» **ASSIGNMENT**: Take each line of the entries below that contains "rest" and copy it.

» **DATA PROVIDED**:
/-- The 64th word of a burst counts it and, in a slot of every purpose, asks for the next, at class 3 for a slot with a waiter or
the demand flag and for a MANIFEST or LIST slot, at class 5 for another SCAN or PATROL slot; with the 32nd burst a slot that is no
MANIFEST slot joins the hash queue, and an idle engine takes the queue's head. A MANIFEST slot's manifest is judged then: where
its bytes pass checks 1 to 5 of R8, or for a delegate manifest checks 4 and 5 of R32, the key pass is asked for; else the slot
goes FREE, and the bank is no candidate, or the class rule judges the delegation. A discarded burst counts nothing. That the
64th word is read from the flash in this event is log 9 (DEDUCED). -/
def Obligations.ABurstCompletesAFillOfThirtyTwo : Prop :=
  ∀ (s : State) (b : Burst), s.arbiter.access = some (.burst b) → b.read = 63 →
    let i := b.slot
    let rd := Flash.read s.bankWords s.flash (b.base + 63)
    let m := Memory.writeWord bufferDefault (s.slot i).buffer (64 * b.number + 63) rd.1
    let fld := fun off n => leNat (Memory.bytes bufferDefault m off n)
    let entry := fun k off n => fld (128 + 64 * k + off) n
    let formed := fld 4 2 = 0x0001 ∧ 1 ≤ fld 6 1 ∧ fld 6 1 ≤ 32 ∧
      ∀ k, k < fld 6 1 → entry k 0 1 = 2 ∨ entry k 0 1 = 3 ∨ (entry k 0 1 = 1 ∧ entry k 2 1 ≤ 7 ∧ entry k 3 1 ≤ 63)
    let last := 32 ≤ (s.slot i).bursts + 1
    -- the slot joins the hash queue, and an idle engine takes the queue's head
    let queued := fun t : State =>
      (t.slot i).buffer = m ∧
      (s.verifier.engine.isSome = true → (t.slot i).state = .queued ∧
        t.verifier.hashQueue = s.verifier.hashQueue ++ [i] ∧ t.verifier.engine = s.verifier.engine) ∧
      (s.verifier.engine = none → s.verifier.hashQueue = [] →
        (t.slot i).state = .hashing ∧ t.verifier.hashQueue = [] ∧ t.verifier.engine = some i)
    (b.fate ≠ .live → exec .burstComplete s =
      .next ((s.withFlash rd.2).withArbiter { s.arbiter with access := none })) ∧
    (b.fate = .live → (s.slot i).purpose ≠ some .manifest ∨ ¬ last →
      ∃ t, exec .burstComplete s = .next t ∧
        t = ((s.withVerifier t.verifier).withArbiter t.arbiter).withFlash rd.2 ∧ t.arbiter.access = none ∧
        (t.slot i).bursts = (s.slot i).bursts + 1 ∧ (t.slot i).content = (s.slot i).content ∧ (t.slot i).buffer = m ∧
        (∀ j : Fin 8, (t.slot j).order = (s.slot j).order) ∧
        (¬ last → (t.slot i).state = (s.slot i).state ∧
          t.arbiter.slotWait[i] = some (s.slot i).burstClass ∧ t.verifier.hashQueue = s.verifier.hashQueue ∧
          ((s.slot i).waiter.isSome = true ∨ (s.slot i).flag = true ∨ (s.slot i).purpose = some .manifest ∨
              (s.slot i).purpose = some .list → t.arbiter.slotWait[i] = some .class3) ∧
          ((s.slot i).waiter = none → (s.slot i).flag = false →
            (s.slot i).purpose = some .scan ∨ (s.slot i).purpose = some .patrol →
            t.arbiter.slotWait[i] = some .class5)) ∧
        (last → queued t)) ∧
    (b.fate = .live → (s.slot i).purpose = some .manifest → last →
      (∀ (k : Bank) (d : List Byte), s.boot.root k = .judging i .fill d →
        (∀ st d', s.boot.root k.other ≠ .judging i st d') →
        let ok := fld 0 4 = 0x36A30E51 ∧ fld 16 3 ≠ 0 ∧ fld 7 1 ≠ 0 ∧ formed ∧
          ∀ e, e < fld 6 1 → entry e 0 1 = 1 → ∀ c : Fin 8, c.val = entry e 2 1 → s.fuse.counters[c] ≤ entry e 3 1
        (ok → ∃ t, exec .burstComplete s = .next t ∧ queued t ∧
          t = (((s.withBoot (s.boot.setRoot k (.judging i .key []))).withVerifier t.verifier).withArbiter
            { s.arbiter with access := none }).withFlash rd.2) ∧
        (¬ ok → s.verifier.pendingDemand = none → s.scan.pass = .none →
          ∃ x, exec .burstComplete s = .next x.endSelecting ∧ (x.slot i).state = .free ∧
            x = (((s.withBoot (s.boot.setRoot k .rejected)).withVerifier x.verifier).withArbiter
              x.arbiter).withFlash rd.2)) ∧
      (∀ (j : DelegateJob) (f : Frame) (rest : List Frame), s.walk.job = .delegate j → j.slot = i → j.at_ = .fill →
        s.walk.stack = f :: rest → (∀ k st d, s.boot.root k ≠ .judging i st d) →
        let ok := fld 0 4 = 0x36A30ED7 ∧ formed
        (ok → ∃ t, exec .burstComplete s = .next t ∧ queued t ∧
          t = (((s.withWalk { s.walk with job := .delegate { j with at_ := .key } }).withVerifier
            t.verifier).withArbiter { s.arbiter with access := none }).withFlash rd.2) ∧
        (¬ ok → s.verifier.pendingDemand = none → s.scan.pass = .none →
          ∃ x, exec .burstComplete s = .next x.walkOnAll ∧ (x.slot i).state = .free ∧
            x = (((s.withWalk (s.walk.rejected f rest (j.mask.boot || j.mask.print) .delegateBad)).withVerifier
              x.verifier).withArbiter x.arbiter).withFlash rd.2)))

» **YOUR SOLUTION**:
      (∀ (j : DelegateJob) (f : Frame) (rest : List Frame), s.walk.job = .delegate j → j.slot = i → j.at_ = .fill →
        s.walk.stack = f :: rest → (∀ k st d, s.boot.root k ≠ .judging i st d) →
            x = (((s.withWalk (s.walk.rejected f rest (j.mask.boot || j.mask.print) .delegateBad)).withVerifier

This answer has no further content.